### SUPPLIED DATA ###
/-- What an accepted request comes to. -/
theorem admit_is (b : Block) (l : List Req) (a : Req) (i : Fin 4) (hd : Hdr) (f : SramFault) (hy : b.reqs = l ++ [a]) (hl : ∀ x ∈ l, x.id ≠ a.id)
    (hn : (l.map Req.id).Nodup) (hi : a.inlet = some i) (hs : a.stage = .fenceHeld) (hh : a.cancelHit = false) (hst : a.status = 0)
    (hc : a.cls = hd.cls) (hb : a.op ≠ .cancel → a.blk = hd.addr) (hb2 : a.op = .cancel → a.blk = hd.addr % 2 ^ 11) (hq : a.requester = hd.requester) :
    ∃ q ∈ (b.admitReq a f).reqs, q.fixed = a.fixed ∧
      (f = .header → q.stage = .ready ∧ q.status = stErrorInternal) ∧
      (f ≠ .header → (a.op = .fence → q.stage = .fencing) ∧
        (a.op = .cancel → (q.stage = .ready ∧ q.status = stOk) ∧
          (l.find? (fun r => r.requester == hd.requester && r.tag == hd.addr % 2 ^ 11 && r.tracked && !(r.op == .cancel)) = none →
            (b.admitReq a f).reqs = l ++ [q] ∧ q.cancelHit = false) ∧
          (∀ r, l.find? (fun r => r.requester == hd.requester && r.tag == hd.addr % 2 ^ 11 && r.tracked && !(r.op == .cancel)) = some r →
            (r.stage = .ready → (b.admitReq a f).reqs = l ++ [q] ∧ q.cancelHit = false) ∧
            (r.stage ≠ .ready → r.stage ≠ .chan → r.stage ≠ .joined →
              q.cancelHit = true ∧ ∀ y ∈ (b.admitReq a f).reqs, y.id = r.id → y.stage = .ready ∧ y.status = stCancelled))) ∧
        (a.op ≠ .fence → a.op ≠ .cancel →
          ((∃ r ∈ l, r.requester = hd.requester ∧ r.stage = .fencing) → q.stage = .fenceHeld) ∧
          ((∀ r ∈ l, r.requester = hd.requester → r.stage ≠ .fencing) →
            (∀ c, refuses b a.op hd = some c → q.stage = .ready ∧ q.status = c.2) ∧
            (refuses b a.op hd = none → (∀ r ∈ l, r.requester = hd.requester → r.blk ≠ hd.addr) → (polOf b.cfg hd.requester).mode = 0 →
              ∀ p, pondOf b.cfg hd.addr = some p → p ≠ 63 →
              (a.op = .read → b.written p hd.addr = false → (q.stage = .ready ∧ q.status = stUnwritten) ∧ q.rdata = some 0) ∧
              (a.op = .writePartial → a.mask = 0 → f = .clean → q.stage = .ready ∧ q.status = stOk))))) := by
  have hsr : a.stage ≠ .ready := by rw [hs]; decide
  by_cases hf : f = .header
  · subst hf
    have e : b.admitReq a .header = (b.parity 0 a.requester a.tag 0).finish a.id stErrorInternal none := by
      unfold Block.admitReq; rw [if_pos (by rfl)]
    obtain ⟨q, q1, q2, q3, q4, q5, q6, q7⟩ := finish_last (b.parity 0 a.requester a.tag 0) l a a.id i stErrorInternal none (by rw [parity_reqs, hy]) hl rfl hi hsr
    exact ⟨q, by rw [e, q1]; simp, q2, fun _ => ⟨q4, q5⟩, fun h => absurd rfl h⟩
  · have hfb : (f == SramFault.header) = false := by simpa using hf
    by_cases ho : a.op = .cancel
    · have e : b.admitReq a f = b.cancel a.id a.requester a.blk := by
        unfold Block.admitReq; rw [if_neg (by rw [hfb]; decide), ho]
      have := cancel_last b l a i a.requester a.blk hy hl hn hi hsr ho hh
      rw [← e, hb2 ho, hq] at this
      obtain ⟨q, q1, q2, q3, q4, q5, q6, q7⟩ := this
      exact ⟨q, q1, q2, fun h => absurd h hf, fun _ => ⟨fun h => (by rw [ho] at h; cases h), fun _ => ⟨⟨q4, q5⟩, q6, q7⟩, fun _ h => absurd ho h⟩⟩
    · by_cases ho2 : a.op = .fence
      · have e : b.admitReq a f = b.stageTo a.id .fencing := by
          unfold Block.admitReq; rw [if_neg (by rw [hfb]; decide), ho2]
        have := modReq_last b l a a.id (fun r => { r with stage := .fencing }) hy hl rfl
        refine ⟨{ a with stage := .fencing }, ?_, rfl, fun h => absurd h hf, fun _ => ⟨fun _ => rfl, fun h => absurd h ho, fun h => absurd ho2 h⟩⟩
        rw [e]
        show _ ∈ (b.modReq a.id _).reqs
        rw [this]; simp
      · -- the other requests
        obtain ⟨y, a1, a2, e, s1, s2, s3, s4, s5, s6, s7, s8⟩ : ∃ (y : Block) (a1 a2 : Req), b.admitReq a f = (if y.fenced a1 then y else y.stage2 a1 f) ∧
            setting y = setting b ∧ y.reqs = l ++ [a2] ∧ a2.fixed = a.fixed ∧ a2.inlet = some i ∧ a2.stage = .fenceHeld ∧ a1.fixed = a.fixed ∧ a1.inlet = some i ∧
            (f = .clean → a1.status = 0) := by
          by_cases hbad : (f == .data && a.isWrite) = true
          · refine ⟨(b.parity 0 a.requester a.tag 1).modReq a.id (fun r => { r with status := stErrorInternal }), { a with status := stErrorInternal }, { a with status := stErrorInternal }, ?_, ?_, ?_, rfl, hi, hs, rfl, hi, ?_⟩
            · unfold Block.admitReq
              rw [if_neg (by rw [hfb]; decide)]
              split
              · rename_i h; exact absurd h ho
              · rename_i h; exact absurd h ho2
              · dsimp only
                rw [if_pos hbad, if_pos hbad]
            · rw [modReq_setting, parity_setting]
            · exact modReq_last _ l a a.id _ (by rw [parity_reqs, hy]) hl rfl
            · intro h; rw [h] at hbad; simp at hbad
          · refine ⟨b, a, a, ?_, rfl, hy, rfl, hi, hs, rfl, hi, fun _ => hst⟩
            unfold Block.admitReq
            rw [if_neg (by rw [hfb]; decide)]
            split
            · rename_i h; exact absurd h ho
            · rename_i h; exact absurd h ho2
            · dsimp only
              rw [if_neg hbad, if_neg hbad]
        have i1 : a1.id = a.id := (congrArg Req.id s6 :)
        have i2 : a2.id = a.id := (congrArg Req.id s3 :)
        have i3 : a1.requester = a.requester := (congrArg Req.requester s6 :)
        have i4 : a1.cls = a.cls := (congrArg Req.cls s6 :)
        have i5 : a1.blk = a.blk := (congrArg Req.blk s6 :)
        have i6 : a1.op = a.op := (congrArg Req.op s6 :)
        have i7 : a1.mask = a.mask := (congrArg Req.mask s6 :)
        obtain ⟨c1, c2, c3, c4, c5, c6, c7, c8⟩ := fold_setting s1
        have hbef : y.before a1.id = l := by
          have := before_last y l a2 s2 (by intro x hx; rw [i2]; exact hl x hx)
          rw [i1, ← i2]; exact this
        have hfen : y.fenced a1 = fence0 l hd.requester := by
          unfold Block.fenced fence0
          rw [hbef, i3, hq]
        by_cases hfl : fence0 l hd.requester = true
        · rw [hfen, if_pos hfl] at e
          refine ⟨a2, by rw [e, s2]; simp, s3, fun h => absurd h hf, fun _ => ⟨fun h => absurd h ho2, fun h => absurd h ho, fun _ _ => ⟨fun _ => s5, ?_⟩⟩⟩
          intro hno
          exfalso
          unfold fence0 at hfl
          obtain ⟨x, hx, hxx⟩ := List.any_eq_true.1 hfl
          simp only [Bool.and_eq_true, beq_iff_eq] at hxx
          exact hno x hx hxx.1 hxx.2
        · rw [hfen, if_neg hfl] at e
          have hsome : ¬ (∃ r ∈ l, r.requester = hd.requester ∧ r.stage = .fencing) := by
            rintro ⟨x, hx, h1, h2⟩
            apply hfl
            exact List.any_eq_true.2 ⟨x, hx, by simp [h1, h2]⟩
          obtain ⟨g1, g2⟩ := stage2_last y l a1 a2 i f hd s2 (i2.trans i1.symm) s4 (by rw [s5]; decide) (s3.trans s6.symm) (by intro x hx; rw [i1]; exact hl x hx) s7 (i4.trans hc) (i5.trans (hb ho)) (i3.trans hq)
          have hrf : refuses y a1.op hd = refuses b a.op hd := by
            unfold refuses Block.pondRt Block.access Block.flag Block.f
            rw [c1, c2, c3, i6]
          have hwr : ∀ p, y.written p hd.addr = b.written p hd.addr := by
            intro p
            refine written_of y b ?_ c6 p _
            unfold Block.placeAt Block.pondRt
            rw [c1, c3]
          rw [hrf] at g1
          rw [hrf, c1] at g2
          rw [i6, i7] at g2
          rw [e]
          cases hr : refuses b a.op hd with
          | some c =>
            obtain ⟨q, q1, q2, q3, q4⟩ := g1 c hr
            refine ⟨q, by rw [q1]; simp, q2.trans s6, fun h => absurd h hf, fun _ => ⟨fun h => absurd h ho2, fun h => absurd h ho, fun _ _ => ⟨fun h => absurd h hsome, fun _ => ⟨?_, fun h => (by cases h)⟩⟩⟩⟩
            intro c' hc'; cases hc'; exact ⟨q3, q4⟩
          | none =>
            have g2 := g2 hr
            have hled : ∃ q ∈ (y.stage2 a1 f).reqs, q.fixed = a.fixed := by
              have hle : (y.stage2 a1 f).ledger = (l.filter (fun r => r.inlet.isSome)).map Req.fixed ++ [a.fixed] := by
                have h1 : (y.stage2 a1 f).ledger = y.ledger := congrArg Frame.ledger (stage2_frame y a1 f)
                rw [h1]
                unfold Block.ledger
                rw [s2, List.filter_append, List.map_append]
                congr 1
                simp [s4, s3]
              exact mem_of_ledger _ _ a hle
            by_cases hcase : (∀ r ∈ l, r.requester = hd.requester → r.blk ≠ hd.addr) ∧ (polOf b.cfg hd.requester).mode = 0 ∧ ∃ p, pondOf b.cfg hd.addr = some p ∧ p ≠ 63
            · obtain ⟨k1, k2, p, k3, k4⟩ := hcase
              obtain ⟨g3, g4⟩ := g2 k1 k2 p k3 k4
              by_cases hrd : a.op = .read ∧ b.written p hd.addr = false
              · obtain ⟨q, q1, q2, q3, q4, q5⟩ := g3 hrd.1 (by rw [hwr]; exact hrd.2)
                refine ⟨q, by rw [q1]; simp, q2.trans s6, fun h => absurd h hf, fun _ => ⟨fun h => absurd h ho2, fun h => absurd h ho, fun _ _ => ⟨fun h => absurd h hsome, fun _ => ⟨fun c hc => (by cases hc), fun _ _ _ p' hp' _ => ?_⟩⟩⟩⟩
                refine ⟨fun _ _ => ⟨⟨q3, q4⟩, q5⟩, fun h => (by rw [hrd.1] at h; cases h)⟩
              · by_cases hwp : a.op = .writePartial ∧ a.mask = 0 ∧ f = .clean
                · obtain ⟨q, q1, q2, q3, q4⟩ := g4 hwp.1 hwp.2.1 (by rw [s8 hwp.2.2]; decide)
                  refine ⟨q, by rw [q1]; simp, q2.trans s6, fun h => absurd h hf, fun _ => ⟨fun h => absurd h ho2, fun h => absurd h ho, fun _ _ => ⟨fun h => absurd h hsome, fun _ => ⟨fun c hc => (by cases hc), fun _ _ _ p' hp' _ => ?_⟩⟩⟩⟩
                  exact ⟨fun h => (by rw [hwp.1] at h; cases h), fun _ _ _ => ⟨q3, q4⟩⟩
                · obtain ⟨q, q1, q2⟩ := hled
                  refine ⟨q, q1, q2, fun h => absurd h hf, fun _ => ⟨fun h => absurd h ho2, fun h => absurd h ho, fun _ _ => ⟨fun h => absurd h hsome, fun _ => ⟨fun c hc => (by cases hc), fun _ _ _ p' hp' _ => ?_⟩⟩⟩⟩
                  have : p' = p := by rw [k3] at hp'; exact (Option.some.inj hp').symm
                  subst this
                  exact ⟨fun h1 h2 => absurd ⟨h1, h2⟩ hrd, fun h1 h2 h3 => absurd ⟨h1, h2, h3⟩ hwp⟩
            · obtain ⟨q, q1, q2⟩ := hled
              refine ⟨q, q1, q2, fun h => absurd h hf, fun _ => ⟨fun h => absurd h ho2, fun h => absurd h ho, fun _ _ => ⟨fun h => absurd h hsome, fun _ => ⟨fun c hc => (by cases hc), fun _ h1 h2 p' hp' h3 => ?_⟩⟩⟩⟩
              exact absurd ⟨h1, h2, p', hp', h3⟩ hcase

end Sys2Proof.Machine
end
###
Copy out each line of the records that holds the string "unfold".

      unfold Block.admitReq; rw [if_pos (by rfl)]
        unfold Block.admitReq; rw [if_neg (by rw [hfb]; decide), ho]
          unfold Block.admitReq; rw [if_neg (by rw [hfb]; decide), ho2]
            · unfold Block.admitReq
            unfold Block.admitReq
          unfold Block.fenced fence0
          unfold fence0 at hfl
            unfold refuses Block.pondRt Block.access Block.flag Block.f
            unfold Block.placeAt Block.pondRt
                unfold Block.ledger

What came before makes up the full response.